------ SUPPLIED INFORMATION ------

/-- Ring 2 has unsignalled records. -/
def unsignalled (n : Nat) : State := { demo with rings := [(2, { size := 6, prod := 3, unsignalled := n })], owner := 1 }
theorem witness_ManagementEvents_inten :
    (∀ n < 2, (ringOf (unsignalled n) 2).held = [] ∧ (ringOf (unsignalled n) 2).unsignalled = n ∧ (unsignalled n).standby = false) ∧
    (0x4006 : Word).getLsbD 14 = true ∧ (0x4006 : Word).extractLsb' 5 8 = 0 ∧ (0x4006 : Word).extractLsb' 16 32 = 0 := by decide
theorem test_inten_signals :
    (after (.registerWrite 0 0x2098 0x4006) (unsignalled 1)).outbox.length = 1 ∧
    (after (.registerWrite 0 0x2098 0x4006) (unsignalled 0)).outbox = [] := by decide +kernel

theorem witness_CheckFaults_feeds :
    (∀ i ∈ [Instr.sfeed .v1 0 17 3, .psend .v1 0 17 4], let s := sourced 0 [] none
      vectorSources i = [17] ∧ reachedB i s = true ∧ (grantFault s .V1 i).isNone ∧ (pendingFault s .V1 i).isNone ∧
      (poisonFault s .V1 i).isNone ∧ behindV0 s .V1 namesQueue = false ∧ cause i s = some 0x32) ∧
    behindV0 (sourced 0 [] none) .V1 (fun j => decide (pipeNamed j = some 4)) = false ∧
    (pipeOf (sourced 0 [] none) 4).entries.length + (pipeOf (sourced 0 [] none) 4).inflight < 16 ∧
    (sigOf (curCore (sourced 0 [] none)).sigs 3).all (fun y => y.piped.isNone) = true := by decide +kernel

/-! ## Small checks -/

-- R108: the handler's length keeps the table with the handler bit clear
theorem test_handler_length :
    handlerOk (List.replicate 128 0) = true ∧ handlerOk ((List.replicate 128 0).set 104 2) = false := by decide +kernel

-- R150: after a resumed fault of a LOOP the next bundle is not reached before the LOOP has issued
theorem test_loop_held :
    (let b : Bundle := { pos := 0, addr := 0x20000, hdr := 1, lit := 0, words := [(0, encode (.loop 0 5 8))], level := true, delay := false }
     levelHeld { ctx0 with win := [b], spos := [0, 1, 1, 1, 1, 1], npos := 1 } = true ∧
     levelHeld { ctx0 with win := [b], spos := List.replicate 6 1, npos := 1 } = false) := by decide +kernel

-- R265: a word that a ferry has replaced is still a choice after a switch point, and not after an IFENCE
theorem test_old_words :
    (let s := withCore fun c => { c with isp := [(0x10000, 7)], ispOld := [(950, 0x10000, 9)] }
     fetchChoices (coreOf s 0) 0 0x10000 = [7, 9] ∧ fetchChoices (coreOf (switchPoint s 0 0 .yields) 0) 0 0x10000 = [7, 9] ∧
     fetchChoices (coreOf (after (.ifence 0) s) 0) 0 0x10000 = [7]) := by decide +kernel

/-- Buffer 1 is a grove at 0x8000, buffer 2 has blocks of format 2 at 0x9000; a copy from the one to the other. -/
def groveToCoded : State :=
  { ferrying 0 cmd0 with
    leafs := [], roots := [(1, 0)]
    buffers := [(0x100001, BitVec.ofNat 512 (0x8000 + 2 ^ 64 * 4096 + 2 ^ 104 * 5 + 2 ^ 112)),
                (0x100002, BitVec.ofNat 512 (0x9000 + 2 ^ 64 * 4096 + 2 ^ 104 * 2 + 2 ^ 112))] }
def groveCopy : Cmd := { cmd0 with a := 0x8000, b := 0x9000, shape := BitVec.ofNat 256 (128 + 2 ^ 32) }
-- R284: the stored bytes of a grove lie one behind the other among the stored bytes of the destination
theorem test_grove_spread :
    (spreadOf groveToCoded groveCopy 3, landsAt groveToCoded groveCopy 0, landsAt groveToCoded groveCopy 1, landsAt groveToCoded groveCopy 64) =
      (2, 0x9000, 0x9002, 0x9080) ∧ rawMismatch groveToCoded groveCopy = false := by decide +kernel
end Sys2Proof.Tests
end

section
/-!
SUPPORT, and O53. Every step keeps the stores canonical and the masks legal. One predicate `Sound` says both; for each
operation on the state one lemma `Sound.<operation>` says that it keeps it, so that the proof about an operation names
the operations that it is made of: `h.modCtx.wakeNext` is the soundness of `wakeNext (modCtx s …) …`.
-/
namespace Sys2Proof.Machine
-- One theorem after another: hundreds of them at once, each waiting for the kernel, take a thread's stack each.
set_option Elab.async false

/-! ## The invariant -/

/-- The scratchpads of a core are in canonical form and its mask has 1 to 128 rows and columns (R218). -/
structure CoreStores (spad isp : Mem) (rows cols : Nat) : Prop where
  spad : Memory.wf spad = true
  isp : Memory.wf isp = true
  rows : 1 ≤ rows ∧ rows ≤ 128
  cols : 1 ≤ cols ∧ cols ≤ 128

/-- What O53 says of one core. -/
def CoreSound (c : CoreSt) : Prop := CoreStores c.spad c.isp c.rows c.cols

/-- Device memory is in canonical form and every core is sound. -/
structure Stores (dram : Mem) (cores : SMap CoreSt) : Prop where
  dram : Memory.wf dram = true
  core : ∀ k, CoreSound (mapGet {} cores k)

/-- What O53 says of a state. It reads only the device memory and the cores, so a change of any other field keeps it by
definition. -/
def Sound (s : State) : Prop := Stores s.dram s.cores

theorem CoreSound.intro {c : CoreSt} (hs : Memory.wf c.spad = true) (hi : Memory.wf c.isp = true)
    (hr : 1 ≤ c.rows ∧ c.rows ≤ 128) (hc : 1 ≤ c.cols ∧ c.cols ≤ 128) : CoreSound c := ⟨hs, hi, hr, hc⟩

theorem Sound.intro {s : State} (hd : Memory.wf s.dram = true) (hc : ∀ k, CoreSound (coreOf s k)) :
    Sound s := ⟨hd, hc⟩

theorem Sound.core {s : State} (h : Sound s) (k : Nat) : CoreSound (coreOf s k) := Stores.core h k

theorem sound_iff (s : State) : Sound s ↔ MemoryCanonical s ∧ MasksLegal s := by
  constructor
  · rintro ⟨hd, hc⟩
    exact ⟨⟨hd, fun k => ⟨(hc k).spad, (hc k).isp⟩⟩,
      fun k => ⟨(hc k).rows.1, (hc k).rows.2, (hc k).cols.1, (hc k).cols.2⟩⟩
  · rintro ⟨⟨hd, hm⟩, hl⟩
    refine .intro hd fun k => ?_
    obtain ⟨hr1, hr2, hc1, hc2⟩ := hl k
    exact .intro (hm k).1 (hm k).2 ⟨hr1, hr2⟩ ⟨hc1, hc2⟩

theorem coreSound_default : CoreSound {} := .intro rfl rfl (by decide) (by decide)

/-! ## The invariant of what an operation answers -/

/-- The value of an `Except`, if it is no error, meets a predicate. -/
inductive OkWith {ε α : Type} (p : α → Prop) : Except ε α → Prop
  | ok {a : α} (h : p a) : OkWith p (.ok a)
  | error {e : ε} : OkWith p (.error e)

------

*WORK REQUIRED:* Would you copy out exactly the lines above that start at the one containing "keeps it by" and end at the one containing "(hr : 1 ≤ c.rows", inclusive?

*SOLUTION BELOW:*
/-- What O53 says of a state. It reads only the device memory and the cores, so a change of any other field keeps it by
definition. -/
def Sound (s : State) : Prop := Stores s.dram s.cores

theorem CoreSound.intro {c : CoreSt} (hs : Memory.wf c.spad = true) (hi : Memory.wf c.isp = true)
    (hr : 1 ≤ c.rows ∧ c.rows ≤ 128) (hc : 1 ≤ c.cols ∧ c.cols ≤ 128) : CoreSound c := ⟨hs, hi, hr, hc⟩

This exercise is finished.